■ What is being asked ■
Reproduce the records below exactly, but only between the lines holding "let s := if x.one 0 then after" and "(s.setFlag (R.LEG_STATUS_FLT_IN l)", inclusive.
╭─ Source material
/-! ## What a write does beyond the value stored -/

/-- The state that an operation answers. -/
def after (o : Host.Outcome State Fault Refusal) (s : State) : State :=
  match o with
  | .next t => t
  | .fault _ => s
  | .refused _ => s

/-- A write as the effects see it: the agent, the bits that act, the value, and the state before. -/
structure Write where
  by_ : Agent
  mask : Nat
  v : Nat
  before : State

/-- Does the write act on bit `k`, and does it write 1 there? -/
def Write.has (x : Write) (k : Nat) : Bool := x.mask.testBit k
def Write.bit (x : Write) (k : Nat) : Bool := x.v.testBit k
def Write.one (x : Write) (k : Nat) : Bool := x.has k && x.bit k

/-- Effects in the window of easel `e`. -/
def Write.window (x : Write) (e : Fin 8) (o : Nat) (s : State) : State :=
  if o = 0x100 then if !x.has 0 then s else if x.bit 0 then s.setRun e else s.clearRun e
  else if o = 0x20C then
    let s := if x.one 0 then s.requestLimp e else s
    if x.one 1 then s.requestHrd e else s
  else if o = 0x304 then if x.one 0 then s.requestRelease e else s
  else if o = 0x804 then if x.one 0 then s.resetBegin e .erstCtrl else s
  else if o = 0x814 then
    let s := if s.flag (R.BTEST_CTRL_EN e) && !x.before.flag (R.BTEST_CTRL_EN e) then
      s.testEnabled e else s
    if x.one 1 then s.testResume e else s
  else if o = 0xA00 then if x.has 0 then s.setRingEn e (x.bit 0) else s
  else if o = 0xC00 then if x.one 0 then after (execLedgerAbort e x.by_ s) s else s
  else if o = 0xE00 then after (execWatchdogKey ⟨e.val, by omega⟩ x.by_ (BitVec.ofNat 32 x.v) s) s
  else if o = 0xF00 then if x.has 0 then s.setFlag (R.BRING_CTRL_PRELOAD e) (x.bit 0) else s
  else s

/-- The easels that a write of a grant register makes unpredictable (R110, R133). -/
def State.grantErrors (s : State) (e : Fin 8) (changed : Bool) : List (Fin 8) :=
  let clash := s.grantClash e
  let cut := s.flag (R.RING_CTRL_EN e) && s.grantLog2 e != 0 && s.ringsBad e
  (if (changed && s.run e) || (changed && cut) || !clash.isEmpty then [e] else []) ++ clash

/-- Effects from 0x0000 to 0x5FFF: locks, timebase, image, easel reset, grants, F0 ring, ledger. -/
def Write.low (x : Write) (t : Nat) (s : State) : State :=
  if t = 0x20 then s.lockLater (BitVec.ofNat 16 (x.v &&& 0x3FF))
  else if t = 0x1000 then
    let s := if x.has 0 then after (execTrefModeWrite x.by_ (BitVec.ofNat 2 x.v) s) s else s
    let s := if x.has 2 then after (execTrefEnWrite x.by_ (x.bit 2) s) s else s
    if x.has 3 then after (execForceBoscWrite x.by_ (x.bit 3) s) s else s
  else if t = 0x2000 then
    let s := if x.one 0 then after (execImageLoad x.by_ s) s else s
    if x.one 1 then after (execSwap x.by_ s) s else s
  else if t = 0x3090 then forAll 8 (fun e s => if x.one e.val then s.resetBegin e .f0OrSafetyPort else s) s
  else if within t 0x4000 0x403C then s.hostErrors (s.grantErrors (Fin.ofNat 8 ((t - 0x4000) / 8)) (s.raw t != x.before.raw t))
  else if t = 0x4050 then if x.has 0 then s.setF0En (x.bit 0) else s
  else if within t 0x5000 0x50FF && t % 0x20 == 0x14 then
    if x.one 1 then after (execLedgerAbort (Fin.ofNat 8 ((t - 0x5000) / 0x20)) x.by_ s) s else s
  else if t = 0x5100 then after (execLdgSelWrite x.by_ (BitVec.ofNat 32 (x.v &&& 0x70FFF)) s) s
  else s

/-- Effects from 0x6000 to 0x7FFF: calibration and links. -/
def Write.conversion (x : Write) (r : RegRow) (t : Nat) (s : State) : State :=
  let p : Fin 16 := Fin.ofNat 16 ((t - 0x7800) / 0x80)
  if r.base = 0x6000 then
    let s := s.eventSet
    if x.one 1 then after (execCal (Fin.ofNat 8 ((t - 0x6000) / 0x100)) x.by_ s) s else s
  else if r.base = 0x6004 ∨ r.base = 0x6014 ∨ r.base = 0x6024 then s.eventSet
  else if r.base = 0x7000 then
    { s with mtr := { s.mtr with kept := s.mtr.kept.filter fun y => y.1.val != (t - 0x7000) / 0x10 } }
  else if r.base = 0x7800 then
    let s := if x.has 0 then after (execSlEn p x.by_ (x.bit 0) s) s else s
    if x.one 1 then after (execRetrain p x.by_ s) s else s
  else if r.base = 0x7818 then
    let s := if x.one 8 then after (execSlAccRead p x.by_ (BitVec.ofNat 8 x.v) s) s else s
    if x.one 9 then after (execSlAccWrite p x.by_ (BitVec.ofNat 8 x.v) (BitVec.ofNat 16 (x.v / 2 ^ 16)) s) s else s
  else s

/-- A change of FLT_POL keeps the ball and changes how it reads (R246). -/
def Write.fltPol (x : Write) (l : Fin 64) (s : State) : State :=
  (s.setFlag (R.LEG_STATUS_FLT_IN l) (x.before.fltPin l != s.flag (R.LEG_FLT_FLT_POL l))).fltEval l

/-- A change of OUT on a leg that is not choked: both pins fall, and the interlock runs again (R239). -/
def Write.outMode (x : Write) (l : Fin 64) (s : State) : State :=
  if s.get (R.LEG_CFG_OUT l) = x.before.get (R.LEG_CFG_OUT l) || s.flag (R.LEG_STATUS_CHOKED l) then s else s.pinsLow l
╰─
╭─ Source material
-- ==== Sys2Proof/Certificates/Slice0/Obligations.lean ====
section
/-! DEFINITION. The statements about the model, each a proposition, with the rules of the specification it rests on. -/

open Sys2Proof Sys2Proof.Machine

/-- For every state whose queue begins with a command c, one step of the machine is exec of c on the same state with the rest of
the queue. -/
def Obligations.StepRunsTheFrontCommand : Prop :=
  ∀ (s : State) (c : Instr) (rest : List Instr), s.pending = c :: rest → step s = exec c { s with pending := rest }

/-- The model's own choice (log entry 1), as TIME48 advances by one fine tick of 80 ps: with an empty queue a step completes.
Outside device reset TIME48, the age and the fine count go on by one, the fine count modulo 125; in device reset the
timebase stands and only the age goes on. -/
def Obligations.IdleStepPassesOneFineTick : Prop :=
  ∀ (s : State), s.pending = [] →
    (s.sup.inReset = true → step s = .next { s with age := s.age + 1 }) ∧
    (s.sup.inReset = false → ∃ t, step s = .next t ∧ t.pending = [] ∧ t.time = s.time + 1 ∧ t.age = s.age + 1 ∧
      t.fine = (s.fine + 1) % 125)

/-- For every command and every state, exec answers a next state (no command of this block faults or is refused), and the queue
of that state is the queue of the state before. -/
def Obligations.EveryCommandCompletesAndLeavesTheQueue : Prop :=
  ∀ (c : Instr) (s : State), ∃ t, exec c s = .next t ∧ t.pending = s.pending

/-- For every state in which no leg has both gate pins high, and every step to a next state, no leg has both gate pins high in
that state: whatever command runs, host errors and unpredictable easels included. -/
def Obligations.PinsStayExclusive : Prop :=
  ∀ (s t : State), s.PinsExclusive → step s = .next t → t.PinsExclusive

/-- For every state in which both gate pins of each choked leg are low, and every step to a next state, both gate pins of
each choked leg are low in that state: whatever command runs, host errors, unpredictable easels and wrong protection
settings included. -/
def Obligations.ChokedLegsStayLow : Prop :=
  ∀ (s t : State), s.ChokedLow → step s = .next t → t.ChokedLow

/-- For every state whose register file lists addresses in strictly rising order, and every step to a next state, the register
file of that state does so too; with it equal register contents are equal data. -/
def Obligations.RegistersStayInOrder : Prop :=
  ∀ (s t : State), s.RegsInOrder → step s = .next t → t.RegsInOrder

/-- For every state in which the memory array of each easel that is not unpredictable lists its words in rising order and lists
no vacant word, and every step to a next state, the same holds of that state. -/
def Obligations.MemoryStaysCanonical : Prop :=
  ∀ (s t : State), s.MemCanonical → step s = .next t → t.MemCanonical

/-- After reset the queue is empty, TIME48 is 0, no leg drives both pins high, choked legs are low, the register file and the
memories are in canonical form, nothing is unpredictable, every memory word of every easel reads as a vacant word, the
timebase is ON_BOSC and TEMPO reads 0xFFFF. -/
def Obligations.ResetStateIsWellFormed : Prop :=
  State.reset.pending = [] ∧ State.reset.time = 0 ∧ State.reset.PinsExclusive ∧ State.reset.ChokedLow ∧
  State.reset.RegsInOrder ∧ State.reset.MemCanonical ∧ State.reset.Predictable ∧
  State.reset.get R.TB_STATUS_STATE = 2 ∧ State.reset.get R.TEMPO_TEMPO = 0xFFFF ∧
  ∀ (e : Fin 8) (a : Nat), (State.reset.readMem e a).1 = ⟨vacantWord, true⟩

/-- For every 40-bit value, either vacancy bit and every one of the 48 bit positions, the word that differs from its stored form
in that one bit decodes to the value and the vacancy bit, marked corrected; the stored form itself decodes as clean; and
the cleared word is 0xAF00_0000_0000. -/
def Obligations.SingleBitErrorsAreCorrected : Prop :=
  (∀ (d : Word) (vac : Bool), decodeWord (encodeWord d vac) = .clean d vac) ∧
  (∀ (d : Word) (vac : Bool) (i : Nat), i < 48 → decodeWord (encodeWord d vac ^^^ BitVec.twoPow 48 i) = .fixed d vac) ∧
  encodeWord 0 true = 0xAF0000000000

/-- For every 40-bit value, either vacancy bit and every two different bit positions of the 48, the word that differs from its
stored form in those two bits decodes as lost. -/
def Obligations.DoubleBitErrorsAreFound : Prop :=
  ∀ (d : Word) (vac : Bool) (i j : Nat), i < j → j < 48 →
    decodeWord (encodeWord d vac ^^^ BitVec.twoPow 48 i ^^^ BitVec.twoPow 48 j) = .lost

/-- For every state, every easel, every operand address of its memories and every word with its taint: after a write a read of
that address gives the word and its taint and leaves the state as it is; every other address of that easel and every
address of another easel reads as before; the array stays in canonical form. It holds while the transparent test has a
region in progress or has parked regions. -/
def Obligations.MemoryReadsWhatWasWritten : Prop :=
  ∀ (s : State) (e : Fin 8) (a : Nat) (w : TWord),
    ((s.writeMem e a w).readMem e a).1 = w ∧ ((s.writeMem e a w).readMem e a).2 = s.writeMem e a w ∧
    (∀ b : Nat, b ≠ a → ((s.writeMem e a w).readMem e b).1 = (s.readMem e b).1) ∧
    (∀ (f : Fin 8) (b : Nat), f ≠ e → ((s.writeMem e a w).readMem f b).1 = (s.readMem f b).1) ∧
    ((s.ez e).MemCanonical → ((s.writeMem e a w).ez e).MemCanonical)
╰─
■ Result below ■
    let s := if x.one 0 then after (execImageLoad x.by_ s) s else s
    if x.one 1 then after (execSwap x.by_ s) s else s
  else if t = 0x3090 then forAll 8 (fun e s => if x.one e.val then s.resetBegin e .f0OrSafetyPort else s) s
  else if within t 0x4000 0x403C then s.hostErrors (s.grantErrors (Fin.ofNat 8 ((t - 0x4000) / 8)) (s.raw t != x.before.raw t))
  else if t = 0x4050 then if x.has 0 then s.setF0En (x.bit 0) else s
  else if within t 0x5000 0x50FF && t % 0x20 == 0x14 then
    if x.one 1 then after (execLedgerAbort (Fin.ofNat 8 ((t - 0x5000) / 0x20)) x.by_ s) s else s
  else if t = 0x5100 then after (execLdgSelWrite x.by_ (BitVec.ofNat 32 (x.v &&& 0x70FFF)) s) s
  else s

/-- Effects from 0x6000 to 0x7FFF: calibration and links. -/
def Write.conversion (x : Write) (r : RegRow) (t : Nat) (s : State) : State :=
  let p : Fin 16 := Fin.ofNat 16 ((t - 0x7800) / 0x80)
  if r.base = 0x6000 then
    let s := s.eventSet
    if x.one 1 then after (execCal (Fin.ofNat 8 ((t - 0x6000) / 0x100)) x.by_ s) s else s
  else if r.base = 0x6004 ∨ r.base = 0x6014 ∨ r.base = 0x6024 then s.eventSet
  else if r.base = 0x7000 then
    { s with mtr := { s.mtr with kept := s.mtr.kept.filter fun y => y.1.val != (t - 0x7000) / 0x10 } }
  else if r.base = 0x7800 then
    let s := if x.has 0 then after (execSlEn p x.by_ (x.bit 0) s) s else s
    if x.one 1 then after (execRetrain p x.by_ s) s else s
  else if r.base = 0x7818 then
    let s := if x.one 8 then after (execSlAccRead p x.by_ (BitVec.ofNat 8 x.v) s) s else s
    if x.one 9 then after (execSlAccWrite p x.by_ (BitVec.ofNat 8 x.v) (BitVec.ofNat 16 (x.v / 2 ^ 16)) s) s else s
  else s

/-- A change of FLT_POL keeps the ball and changes how it reads (R246). -/
def Write.fltPol (x : Write) (l : Fin 64) (s : State) : State :=
  (s.setFlag (R.LEG_STATUS_FLT_IN l) (x.before.fltPin l != s.flag (R.LEG_FLT_FLT_POL l))).fltEval l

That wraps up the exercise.